* _YOUR GOAL_: Copy out each line of the material that includes the word "image".

* _DATA SUPPLIED_:
========================================================================
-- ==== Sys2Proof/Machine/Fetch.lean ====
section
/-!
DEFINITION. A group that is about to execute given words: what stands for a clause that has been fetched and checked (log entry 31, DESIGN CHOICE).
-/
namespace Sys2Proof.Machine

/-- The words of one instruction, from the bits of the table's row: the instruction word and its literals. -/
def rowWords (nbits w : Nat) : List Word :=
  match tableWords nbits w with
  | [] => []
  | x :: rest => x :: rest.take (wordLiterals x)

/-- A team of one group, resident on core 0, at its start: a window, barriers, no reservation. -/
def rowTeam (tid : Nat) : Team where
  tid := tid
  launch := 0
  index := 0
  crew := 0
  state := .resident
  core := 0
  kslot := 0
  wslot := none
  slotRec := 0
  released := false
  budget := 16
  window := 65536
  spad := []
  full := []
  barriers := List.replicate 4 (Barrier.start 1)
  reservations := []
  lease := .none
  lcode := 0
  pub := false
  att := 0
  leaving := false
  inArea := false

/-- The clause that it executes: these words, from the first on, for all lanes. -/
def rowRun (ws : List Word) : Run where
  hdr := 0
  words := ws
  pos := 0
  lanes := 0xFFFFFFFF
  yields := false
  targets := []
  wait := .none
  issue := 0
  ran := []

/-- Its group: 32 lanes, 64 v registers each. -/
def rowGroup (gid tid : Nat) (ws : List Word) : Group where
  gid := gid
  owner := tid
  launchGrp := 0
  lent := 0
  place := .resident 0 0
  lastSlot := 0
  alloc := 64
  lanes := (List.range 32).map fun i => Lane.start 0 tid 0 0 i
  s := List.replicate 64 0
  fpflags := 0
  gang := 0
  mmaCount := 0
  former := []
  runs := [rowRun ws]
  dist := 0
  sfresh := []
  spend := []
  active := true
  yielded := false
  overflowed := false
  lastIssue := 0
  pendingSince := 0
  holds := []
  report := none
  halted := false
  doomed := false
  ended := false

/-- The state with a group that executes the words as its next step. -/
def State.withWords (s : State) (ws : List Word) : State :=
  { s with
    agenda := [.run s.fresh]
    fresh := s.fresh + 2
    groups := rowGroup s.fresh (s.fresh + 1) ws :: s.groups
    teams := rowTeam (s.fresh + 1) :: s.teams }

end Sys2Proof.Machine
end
========================================================================
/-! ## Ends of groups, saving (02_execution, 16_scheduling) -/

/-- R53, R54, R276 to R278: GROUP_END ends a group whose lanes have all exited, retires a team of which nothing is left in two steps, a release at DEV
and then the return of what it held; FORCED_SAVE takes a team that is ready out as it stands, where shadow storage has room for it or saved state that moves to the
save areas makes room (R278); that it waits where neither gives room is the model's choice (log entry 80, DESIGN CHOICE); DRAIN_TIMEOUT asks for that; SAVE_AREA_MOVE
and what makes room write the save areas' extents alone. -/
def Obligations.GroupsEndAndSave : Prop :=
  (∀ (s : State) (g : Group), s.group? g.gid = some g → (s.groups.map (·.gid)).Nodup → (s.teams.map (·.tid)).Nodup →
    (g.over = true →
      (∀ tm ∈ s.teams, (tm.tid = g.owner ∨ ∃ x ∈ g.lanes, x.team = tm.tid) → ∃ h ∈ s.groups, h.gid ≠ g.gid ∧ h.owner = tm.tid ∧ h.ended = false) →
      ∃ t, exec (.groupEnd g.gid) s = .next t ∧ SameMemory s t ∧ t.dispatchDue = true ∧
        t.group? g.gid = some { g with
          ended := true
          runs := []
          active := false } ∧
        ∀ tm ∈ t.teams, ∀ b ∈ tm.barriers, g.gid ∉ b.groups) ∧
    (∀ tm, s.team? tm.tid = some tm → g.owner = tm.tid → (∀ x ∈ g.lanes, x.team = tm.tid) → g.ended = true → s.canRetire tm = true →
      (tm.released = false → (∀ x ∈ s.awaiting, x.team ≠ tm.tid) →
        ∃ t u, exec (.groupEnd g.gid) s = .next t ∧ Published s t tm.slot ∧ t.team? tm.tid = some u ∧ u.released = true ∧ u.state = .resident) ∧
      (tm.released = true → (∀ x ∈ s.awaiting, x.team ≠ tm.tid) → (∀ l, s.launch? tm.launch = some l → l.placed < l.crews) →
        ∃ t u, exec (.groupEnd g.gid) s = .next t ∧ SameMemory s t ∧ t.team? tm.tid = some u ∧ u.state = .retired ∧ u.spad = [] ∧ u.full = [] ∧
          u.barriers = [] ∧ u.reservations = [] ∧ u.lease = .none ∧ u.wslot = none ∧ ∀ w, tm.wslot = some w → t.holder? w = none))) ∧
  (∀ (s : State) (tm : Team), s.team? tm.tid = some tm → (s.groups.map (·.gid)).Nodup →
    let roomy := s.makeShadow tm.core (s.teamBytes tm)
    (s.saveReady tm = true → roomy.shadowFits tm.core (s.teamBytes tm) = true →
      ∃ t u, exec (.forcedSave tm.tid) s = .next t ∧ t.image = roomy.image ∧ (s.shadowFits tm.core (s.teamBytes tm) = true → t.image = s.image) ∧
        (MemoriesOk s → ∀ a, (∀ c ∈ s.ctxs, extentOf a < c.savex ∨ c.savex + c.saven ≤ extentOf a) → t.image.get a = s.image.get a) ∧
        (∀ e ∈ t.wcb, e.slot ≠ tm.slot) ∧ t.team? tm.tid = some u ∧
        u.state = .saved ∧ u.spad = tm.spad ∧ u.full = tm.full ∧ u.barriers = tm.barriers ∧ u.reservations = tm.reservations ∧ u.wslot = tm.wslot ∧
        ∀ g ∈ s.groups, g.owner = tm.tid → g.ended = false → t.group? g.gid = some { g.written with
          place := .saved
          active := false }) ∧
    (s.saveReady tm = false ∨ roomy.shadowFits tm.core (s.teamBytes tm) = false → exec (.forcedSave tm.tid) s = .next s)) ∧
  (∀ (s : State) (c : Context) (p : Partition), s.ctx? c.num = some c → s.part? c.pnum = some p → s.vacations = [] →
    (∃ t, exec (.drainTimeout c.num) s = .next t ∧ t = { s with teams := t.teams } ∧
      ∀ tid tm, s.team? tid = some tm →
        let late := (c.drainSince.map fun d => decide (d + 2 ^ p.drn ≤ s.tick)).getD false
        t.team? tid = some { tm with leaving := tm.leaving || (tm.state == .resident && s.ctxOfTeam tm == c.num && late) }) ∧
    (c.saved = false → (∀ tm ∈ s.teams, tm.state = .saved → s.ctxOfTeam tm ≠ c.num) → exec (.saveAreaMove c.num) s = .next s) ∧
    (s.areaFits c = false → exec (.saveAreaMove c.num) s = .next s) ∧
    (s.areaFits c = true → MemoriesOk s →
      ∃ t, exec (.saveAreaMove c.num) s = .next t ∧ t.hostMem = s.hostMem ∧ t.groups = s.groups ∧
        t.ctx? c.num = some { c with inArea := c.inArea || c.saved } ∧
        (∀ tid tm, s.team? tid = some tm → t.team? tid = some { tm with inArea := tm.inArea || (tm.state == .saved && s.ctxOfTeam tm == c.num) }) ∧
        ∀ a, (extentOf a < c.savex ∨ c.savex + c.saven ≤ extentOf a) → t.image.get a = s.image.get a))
========================================================================
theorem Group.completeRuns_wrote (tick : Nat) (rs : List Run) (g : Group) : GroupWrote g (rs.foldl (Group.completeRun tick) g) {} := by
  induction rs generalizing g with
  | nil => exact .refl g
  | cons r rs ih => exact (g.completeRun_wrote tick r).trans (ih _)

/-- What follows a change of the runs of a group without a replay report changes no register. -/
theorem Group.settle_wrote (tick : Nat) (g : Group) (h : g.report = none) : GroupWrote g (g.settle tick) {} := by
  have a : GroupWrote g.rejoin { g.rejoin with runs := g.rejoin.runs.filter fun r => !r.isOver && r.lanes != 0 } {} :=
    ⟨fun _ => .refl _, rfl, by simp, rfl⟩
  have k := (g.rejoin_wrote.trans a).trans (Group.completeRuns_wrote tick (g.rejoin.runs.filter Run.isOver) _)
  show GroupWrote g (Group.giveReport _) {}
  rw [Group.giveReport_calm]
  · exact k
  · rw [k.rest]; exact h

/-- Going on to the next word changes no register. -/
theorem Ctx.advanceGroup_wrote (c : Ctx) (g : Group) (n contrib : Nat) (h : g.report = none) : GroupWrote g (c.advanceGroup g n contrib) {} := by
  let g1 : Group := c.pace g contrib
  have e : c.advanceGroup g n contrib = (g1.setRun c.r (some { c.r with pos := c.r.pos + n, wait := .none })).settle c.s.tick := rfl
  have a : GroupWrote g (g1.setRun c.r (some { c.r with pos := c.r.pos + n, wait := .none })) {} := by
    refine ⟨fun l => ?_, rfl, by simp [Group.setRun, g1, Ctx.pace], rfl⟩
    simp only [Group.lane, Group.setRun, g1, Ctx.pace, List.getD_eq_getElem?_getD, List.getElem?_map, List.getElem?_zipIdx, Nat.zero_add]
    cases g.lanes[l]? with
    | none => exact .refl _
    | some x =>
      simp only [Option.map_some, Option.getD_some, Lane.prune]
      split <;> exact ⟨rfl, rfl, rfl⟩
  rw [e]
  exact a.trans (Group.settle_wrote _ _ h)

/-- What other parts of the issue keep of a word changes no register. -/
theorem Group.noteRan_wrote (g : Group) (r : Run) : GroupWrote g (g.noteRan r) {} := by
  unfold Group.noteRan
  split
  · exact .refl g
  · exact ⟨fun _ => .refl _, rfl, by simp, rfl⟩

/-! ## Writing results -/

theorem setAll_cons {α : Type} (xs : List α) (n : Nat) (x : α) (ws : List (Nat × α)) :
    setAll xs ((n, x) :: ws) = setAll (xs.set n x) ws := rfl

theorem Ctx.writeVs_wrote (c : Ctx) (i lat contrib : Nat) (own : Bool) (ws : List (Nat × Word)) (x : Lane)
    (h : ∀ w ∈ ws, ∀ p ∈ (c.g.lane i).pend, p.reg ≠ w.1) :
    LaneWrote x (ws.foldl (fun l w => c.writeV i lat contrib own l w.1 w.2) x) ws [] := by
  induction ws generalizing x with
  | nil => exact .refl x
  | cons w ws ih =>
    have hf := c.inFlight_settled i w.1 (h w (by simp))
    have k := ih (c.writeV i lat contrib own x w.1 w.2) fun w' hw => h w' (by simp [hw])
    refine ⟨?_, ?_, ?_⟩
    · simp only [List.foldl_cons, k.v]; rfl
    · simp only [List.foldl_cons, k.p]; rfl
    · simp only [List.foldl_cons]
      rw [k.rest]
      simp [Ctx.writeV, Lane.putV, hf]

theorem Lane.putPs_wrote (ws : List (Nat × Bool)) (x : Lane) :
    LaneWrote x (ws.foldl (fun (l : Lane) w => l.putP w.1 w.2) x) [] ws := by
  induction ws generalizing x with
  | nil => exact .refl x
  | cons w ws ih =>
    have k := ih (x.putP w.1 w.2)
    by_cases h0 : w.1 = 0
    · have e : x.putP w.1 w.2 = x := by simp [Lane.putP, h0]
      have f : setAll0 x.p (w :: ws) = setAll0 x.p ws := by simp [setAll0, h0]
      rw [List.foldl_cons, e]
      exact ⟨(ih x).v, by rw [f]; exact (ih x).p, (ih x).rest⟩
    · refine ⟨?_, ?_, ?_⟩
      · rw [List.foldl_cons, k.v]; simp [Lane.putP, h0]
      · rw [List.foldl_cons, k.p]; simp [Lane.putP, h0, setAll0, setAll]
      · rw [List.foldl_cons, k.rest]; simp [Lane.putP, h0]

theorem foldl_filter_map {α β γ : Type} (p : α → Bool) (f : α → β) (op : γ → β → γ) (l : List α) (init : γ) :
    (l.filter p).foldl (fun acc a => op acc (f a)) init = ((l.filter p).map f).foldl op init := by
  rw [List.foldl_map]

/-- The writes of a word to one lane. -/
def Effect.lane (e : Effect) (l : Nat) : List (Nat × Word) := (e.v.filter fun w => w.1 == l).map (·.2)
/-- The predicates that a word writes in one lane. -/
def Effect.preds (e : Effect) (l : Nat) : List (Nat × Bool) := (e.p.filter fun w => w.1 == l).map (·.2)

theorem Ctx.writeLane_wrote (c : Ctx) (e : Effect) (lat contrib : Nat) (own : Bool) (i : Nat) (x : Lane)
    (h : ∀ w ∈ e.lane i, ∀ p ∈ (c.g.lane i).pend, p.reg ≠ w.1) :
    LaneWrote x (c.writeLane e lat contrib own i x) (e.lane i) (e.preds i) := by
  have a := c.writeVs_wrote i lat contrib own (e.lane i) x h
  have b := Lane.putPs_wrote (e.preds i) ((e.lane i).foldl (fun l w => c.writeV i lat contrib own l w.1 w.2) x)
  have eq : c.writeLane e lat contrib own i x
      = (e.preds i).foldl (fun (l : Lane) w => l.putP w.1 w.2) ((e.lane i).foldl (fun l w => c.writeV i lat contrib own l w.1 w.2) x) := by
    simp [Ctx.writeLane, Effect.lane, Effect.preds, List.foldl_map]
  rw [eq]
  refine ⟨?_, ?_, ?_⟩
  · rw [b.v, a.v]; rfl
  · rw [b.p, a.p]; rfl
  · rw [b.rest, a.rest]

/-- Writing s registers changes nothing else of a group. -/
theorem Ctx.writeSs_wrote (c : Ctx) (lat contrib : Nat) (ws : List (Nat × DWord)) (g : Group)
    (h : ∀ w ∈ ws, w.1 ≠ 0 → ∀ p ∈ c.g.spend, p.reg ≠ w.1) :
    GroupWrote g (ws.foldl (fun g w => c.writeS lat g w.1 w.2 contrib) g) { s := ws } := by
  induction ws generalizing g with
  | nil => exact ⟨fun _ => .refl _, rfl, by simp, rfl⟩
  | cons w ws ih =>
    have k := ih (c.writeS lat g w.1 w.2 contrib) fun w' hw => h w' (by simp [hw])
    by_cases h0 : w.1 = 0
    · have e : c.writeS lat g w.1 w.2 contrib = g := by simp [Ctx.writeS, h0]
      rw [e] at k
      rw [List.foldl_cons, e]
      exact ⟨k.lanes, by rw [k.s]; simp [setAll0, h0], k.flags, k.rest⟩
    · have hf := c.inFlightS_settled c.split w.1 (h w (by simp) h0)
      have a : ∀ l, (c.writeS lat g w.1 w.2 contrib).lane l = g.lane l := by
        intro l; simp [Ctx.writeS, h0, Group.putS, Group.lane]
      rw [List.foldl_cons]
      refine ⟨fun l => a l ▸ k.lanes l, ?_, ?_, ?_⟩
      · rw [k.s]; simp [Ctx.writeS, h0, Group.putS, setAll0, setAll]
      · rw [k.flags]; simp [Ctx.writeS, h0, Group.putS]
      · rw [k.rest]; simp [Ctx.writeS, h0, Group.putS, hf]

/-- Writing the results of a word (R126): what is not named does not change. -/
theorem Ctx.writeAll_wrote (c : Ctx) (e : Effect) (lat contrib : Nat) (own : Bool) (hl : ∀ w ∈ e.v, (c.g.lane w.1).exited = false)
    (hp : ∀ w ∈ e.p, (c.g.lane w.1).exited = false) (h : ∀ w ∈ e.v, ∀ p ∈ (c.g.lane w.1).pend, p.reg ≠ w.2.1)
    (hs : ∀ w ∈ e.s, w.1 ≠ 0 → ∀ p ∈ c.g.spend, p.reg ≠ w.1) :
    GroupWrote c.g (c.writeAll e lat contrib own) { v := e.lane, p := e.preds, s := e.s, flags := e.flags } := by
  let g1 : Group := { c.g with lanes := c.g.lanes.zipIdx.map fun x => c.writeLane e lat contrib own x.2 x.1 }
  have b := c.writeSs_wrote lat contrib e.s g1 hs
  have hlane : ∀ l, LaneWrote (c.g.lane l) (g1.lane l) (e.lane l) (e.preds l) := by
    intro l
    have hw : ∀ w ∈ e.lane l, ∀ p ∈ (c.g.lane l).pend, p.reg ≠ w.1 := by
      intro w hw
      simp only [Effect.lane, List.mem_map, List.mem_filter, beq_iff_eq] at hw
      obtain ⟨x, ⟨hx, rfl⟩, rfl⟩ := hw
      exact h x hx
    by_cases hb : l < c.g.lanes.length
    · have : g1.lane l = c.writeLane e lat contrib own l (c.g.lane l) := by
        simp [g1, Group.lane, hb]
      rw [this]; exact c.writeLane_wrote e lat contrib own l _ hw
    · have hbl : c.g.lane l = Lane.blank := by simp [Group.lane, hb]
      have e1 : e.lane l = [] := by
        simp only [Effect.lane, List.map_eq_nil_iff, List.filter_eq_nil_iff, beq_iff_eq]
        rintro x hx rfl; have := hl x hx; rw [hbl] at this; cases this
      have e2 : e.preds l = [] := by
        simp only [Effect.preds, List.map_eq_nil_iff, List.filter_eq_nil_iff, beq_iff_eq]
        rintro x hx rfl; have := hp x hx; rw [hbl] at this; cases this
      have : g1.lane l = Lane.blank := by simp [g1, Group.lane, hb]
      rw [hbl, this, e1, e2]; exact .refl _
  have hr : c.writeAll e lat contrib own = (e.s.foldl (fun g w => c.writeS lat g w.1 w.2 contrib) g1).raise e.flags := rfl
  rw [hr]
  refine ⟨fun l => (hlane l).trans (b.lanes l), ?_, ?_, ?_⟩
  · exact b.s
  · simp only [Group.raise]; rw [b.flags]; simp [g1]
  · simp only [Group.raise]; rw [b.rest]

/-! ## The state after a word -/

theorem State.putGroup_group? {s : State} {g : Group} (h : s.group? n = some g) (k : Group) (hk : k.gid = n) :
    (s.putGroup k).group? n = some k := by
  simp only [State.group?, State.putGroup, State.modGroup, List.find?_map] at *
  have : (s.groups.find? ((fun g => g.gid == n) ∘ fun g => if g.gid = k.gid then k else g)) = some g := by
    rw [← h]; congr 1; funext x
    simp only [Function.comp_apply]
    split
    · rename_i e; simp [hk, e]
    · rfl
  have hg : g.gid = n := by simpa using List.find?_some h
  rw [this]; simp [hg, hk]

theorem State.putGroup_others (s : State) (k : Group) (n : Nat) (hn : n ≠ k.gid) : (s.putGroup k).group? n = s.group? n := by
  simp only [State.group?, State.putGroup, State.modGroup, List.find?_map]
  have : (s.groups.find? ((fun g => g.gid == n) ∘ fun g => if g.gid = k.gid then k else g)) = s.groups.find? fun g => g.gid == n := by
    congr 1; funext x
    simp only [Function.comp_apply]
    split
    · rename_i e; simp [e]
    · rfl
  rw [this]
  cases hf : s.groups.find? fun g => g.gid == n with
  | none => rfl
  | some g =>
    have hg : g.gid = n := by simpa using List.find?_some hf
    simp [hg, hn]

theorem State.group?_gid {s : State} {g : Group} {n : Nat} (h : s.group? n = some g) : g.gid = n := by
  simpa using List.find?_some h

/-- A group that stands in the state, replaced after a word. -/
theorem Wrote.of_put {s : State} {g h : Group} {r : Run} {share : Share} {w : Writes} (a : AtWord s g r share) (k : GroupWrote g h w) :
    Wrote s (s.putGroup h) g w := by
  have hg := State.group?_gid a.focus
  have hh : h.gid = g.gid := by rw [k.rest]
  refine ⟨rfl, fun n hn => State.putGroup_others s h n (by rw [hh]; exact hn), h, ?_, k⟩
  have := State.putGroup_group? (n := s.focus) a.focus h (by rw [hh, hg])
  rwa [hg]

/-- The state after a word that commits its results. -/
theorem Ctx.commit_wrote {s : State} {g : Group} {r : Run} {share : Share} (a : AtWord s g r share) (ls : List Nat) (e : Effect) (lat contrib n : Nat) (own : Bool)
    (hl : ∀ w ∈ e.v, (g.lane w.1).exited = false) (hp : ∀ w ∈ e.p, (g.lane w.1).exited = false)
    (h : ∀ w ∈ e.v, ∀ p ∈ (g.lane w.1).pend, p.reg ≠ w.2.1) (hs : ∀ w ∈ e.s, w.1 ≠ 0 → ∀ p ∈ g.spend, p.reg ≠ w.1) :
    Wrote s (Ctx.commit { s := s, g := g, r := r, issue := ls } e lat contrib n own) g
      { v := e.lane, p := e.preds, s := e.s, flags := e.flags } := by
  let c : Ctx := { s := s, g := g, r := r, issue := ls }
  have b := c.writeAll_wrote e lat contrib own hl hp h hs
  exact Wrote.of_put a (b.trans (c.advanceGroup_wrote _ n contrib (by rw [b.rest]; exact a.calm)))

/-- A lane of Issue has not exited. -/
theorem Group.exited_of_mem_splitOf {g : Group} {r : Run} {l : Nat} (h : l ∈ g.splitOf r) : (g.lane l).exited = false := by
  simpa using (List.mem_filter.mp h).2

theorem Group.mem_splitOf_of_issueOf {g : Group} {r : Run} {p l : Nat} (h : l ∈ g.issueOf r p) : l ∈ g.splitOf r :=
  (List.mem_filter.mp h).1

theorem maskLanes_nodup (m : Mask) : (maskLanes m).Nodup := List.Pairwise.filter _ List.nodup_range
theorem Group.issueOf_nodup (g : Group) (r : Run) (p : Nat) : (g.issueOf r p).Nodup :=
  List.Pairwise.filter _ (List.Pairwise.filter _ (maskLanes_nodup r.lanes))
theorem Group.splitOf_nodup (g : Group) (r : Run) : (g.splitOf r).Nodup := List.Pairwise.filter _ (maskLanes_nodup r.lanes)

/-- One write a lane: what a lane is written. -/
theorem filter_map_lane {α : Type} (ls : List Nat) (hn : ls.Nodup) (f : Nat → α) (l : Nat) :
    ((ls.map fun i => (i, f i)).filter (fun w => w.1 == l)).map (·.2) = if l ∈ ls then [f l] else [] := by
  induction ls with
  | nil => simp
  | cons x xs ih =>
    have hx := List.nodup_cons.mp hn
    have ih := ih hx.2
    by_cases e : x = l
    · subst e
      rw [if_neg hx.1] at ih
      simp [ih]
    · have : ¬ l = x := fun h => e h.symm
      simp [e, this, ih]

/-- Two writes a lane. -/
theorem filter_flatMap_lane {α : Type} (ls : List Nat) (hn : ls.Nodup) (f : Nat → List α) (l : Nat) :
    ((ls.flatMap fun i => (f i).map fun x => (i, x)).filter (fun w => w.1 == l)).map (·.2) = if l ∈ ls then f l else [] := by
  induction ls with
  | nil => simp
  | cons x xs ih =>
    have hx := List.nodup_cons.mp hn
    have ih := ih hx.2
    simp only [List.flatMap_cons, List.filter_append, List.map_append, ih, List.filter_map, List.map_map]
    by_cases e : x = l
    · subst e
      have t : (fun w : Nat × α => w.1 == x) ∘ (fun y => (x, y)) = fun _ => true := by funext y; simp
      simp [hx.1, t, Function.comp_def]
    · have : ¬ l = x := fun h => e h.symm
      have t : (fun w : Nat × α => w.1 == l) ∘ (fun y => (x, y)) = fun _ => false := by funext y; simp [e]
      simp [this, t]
========================================================================
* _ANSWER TO THIS EXERCISE_:
      ∃ t u, exec (.forcedSave tm.tid) s = .next t ∧ t.image = roomy.image ∧ (s.shadowFits tm.core (s.teamBytes tm) = true → t.image = s.image) ∧
        (MemoriesOk s → ∀ a, (∀ c ∈ s.ctxs, extentOf a < c.savex ∨ c.savex + c.saven ≤ extentOf a) → t.image.get a = s.image.get a) ∧
        ∀ a, (extentOf a < c.savex ∨ c.savex + c.saven ≤ extentOf a) → t.image.get a = s.image.get a))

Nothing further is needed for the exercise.